Arizona State Route 303 (SR 303) or Loop 303, also known as the Bob Stump Memorial Parkway (formerly the Estrella Freeway), is a freeway that serves the west part of the Phoenix metropolitan area. The freeway, originally a two-lane rural highway, was maintained by Maricopa County until 2004 after approved sales tax when the Arizona Department of Transportation again took control of upgrading the interim road to a freeway.

== Route description ==
Loop 303 currently begins at Van Buren Street, one mile south of I-10 in Goodyear.
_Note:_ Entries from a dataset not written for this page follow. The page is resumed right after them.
/-- A read of a word of storage (R263): the corrected word is written back; an uncorrectable one is left to the read's error. -/
def devFix (s : State) (h : Nat) : State :=
  let p := devPattern s h
  if p = 0 ∨ devPoisoned s h then s
  else match rsFound p with
    | .uncorrectable => s
    | f =>
      let r := rsLeft p
      let s1 := if r = 0 then s
        else setDevPoison (putRaw s (32 * h) (List.zipWith (· ^^^ ·) ((upto (32 * h) 32).map (rawByte s)) (leftData r))) h (leftPoison r)
      let s1 := { s1 with devErrs := tset (fun _ => 0) s1.devErrs h 0 }
      match f with | .corrected => devCorrected s1 h | _ => s1

/-- The words of device memory that a requester reads are corrected as they are read (R263); those that cannot be accessed are not
read. -/
def devSettle (s : State) (a n : Nat) : State :=
  if s.devErrs.isEmpty then s
  else (wordsOf 32 a n).foldl (fun s w =>
    if (devFault s false w).isSome then s else match devHome s w with | some h => devFix s h | none => s) s

/-- The words of host or device memory that a requester reads are corrected as they are read. -/
def hdSettle (s : State) (host : Bool) (a n : Nat) : State := if host then s else devSettle s a n

/-- One byte of device memory as a read sees it: of a parked block, its slot's byte, or +0 when it has none (R278). -/
def devByte (s : State) (a : Nat) : Byte :=
  match devHome s (a / 32) with | some h => homeByte s (32 * h + a % 32) | none => 0

/-- Whether a range lies as it is stored: no bit errors stand in storage, and no block of it is parked (R277) or a slot's. -/
def devPlain (s : State) (a n : Nat) : Bool :=
  s.devErrs.isEmpty && !((wordsOf 4096 a n).any fun b => devParked s (4096 * b) || (slotAt s (4096 * b)).isSome)

/-- n bytes of device memory as a read sees them. -/
def devBytes (s : State) (a n : Nat) : List Byte :=
  if devPlain s a n then mread s.dev a n else (upto a n).map (devByte s)

/-- Why a word of device memory cannot be read: it cannot be accessed, or what serves it is poisoned or uncorrectable (R263). -/
def devWordErr (s : State) (w : Nat) : Option Err :=
  match devFault s false w with
  | some e => some e
  | none => ((devHome s w).filter (devBad s)).map (devErr s)

def devRead (s : State) (a n : Nat) : Except Err (List Byte) :=
  match firstErr (devWordErr s) (wordsOf 32 a n) with
  | some e => .error e
  | none => .ok (devBytes s a n)

/-- Whether a COMMIT holds requests that would take a slot of a stack (R554). -/
def parkHeld (s : State) (n : Nat) : Bool :=
  s.cfg.commit.any fun m => m.holdNs.isSome && !m.applied &&
    ((s.cfg.txn.map (·.shadow)).getD []).any fun e => match regAt e.off with
      | some (.memParkBase k _) => decide (k = n)
      | some (.memParkLimit k _) => decide (k = n)
      | _ => false

/-- The k-th number that a list of numbers does not hold. -/
def nthFree (used : List Nat) (k : Nat) : Nat := (used.foldl (fun l u => setAdd u l) []).foldl (fun k u => if u ≤ k then k + 1 else k) k

/-- A slot taken for a block (R278): any FREE one, since the spec does not say which (a free value, log entry 5), set to +0, its poison
bits clear. -/
def fillSlot (s : State) (n tag : Nat) : State :=
  let k := stackOf s n
  let x : HoldSlot := { tag := tag, idx := nthFree (k.slots.map (·.idx)) (freeNat s % (65536 - k.slots.length)) }
  let s := setSlots (tickFree s) n (k.slots ++ [x])
  (upto (devAddr n (holdBase k.half + 4096 * x.idx) / 32) 128).foldl (fun s h =>
    let s := if devPoisoned s h then setDevPoison s h false else s
    if s.devErrs.isEmpty then s else { s with devErrs := tset (fun _ => 0) s.devErrs h 0 }) s

/-- The state in which a word can be written: a parked block without a slot takes one, and its slot is FILLING; none when the request
has to wait for one, behind those that wait already (R278, R279). -/
def parkReady (s : State) (w : Nat) : Option State :=
  let n := devStack (32 * w)
  if !devParked s (32 * w) then some s
  else match slotOf s (32 * w) with
    | some x => if x.updating then none else some s
    | none => if (stackOf s n).slots.length ≥ 65536 || !(stackOf s n).parkQ.isEmpty || parkHeld s n then none else some (fillSlot s n (32 * w / 4096))

/-- Write bytes of one word of storage (R244 with R263): poison clears only on a whole plain write; a partial write of a word that is
poisoned or uncorrectable, and a write on a dead channel, change nothing. -/
def putHome (s : State) (h o : Nat) (bs : List Byte) : Acc :=
  if devDead s h then (s, some (devErr s h))
  else if bs.length = 32 then
    let s := setDevPoison (putRaw s (32 * h) bs) h false
    ({ s with devErrs := tset (fun _ => 0) s.devErrs h 0 }, none)
  else if devBad s h then (s, some (devErr s h))
  else (putRaw (devFix s h) (32 * h + o) bs, none)

/-- Write the chunks of 32-byte words of device memory. -/
def putDev : List (Nat × Nat × List Byte) → State → Acc
  | [], s => (s, none)
  | (w, o, bs) :: t, s =>
    match parkReady s w with
    | none => (s, some { waitErr with park := some (32 * w + o) })
    | some s1 =>
      let (s2, e) := putHome s1 ((devHome s1 w).getD w) o bs
      let (s3, e') := putDev t s2
      (s3, orErr e e')

/-- Write bytes of device memory; an address that cannot be written leaves everything unchanged. -/
def devWrite (s : State) (a : Nat) (bs : List Byte) : Acc :=
  match firstErr (devFault s true) (wordsOf 32 a bs.length) with
  | some e => (s, some e)
  | none => putDev (wordChunks 32 a bs) s

/-- A write of the owning update unit or the holding logic, which may enter reserved ranges (R261). -/
def devWriteUnit (s : State) (a : Nat) (bs : List Byte) : State :=
  (putDev (wordChunks 32 a bs) s).1

/-! ### Host memory (R512 to R514) -/

/-- Why the package sends no request to the host: the link is down (R524), IDE is required and a stream is not active (R522),
or the package has stopped (R578). -/
def hostErr (s : State) : Option Status :=
  if s.host.mode = 0 then some .hostLinkDown
  else if (rbit s .glbHostCtrl 0 && !(s.host.ideIo && s.host.ideMem)) || s.pkg.fatal.isSome then some .hostAccessFail
  else none
def hostServes (s : State) : Bool := (hostErr s).isNone

def hostRead (s : State) (a n : Nat) : Except Err (List Byte) :=
  match hostErr s with | some st => .error { status := st } | none => .ok (mread s.hostMem a n)

def hostWrite (s : State) (a : Nat) (bs : List Byte) : Acc :=
  match hostErr s with | some st => (s, some { status := st }) | none => ({ s with hostMem := mwrite s.hostMem a bs }, none)

/-! ### Any space (R154) -/

/-- The physical core of a scratchpad unit and whether its die serves; an absent core's scratchpad is out of reach. -/
def spadUnit (s : State) (unit : Nat) : Except Err Nat :=
  if !dieServes s (clusterDie (unit / 64)) then .error { status := .dieLost }
  else match physOf s unit with
    | none => .error { status := .coreAbsent }
    | some p => if (clusterOf s (unit / 64)).clearing || !clusterRuns s (unit / 64) then .error waitErr else .ok p

/-- Read n bytes at an offset of a space (R154). -/
def memRead (s : State) (space unit off n : Nat) : Except Err (List Byte) :=
  match space with
  | 0 => match spadUnit s unit with | .error e => .error e | .ok p => spadRead s p off n
  | 1 => cmemRead s unit off n
  | 2 => devRead s off n
  | _ => hostRead s off n

/-- A requester reads n bytes at an offset of a space: words of device memory are corrected as they are read (R263). -/
def settle (s : State) (space off n : Nat) : State := if space = 2 then devSettle s off n else s

/-- Write bytes at an offset of a space. -/
def memWrite (s : State) (space unit off : Nat) (bs : List Byte) : Acc :=
  match space with
  | 0 => match spadUnit s unit with | .error e => (s, some e) | .ok p => spadWrite s p off bs
  | 1 => cmemWrite s unit off bs
  | 2 => devWrite s off bs
  | _ => hostWrite s off bs

/-- Why a range of a space cannot be written at all, poison and holding slots apart. -/
def spaceFault (s : State) (space unit a n : Nat) : Option Err :=
  match space with
  | 0 => match spadUnit s unit with | .error e => some e | .ok _ => none
  | 1 => cmemFault s unit (a % 0x800000) n
  | 2 => firstErr (devFault s true) (wordsOf 32 a n)
  | _ => (hostErr s).map fun st => { status := st }

/-- A sequence of writes, in order, with the first error met. -/
def memPuts (space unit : Nat) : List (Nat × List Byte) → State → Acc
  | [], s => (s, none)
  | (a, bs) :: t, s =>
    let (s1, e1) := memWrite s space unit a bs
    let (s2, e2) := memPuts space unit t s1
    (s2, orErr e1 e2)

/-- The writes of one request: a range that cannot be accessed keeps all of them from being made (R257). -/
def memWrites (space unit : Nat) (ws : List (Nat × List Byte)) (s : State) : Acc :=
  match ws.findSome? fun w => spaceFault s space unit w.1 w.2.length with
  | some e => (s, some e)
  | none => memPuts space unit ws s

/-! ## Event counters (R331 to R334) -/

/-- Add to a counter; it stops at 2^64 − 1 (R331, R333). -/
def evtAdd (s : State) (c : Nat) (v : Word64) : State :=
  let n := (evtOf s c).toNat + v.toNat
  { s with evt := tset (fun _ => 0) s.evt c (if n ≥ 2 ^ 64 then 0xFFFFFFFFFFFFFFFF else BitVec.ofNat 64 n) }

/-- Raise a counter to a value (R333). -/
def evtRaise (s : State) (c : Nat) (v : Word64) : State :=
  { s with evt := tset (fun _ => 0) s.evt c (if (evtOf s c).toNat < v.toNat then v else evtOf s c) }

/-- Mark a counter with the status of the first failure (R334). -/
def evtSetMark (s : State) (c : Nat) (st : Status) : State :=
  match evtMark s c with
  | some _ => s
  | none => { s with evtFault := tset (fun _ => none) s.evtFault c (some st) }

/-- Whether a partition may use a counter (R332). -/
def evtAllowed (s : State) (part c : Nat) : Bool :=
  let o := rfld s (.evtOwner (c / 256)) 0 9
  decide (o = part) || decide (o = 0x100)

/-- The status that an unsatisfied wait on a marked counter gives (R334). -/
def markStatus (st : Status) : Status := if st = .tainted then .tainted else .depFailed

end Sys2Proof.Machine
end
It becomes a six-lane freeway with a stack interchange at I-10. South of Van Buren Street it continues as Cotton Lane but without a route number. The freeway heads north under McDowell and Thomas Roads, then over an interchange with Indian School Road. It then proceeds through a farmland terrain and passes by the Wildlife World Zoo near the Northern Parkway trumpet interchange. After passing Northern Parkway, the freeway continues for a few miles before entering a residential community at Greenway Road and turning northeast. It passes above Grand Avenue (US 60) and a BNSF railroad line at a parclo interchange. The freeway turns eastward north of Sun City West before turning north again at the Happy Valley Parkway interchange. It turns east again south of Lake Pleasant at the Agua Fria River. Following the Lake Pleasant Parkway interchange, the freeway condenses down to four lanes and passes by the TSMC manufacturing plant. The freeway comes to an end at a temporary at-grade interchange (eventually to be a freeway-to-freeway interchange) with I-17 near Skunk Creek. East of this interchange, Loop 303 becomes Sonoran Desert Drive. The southern portion between US 60 to I-10 is used to bypass Grand Avenue, and the whole route is used to bypass the Phoenix Metropolitan Area.

==History==

===1985–1995===

Old colored Arizona Loop 303 shield that has been phased out.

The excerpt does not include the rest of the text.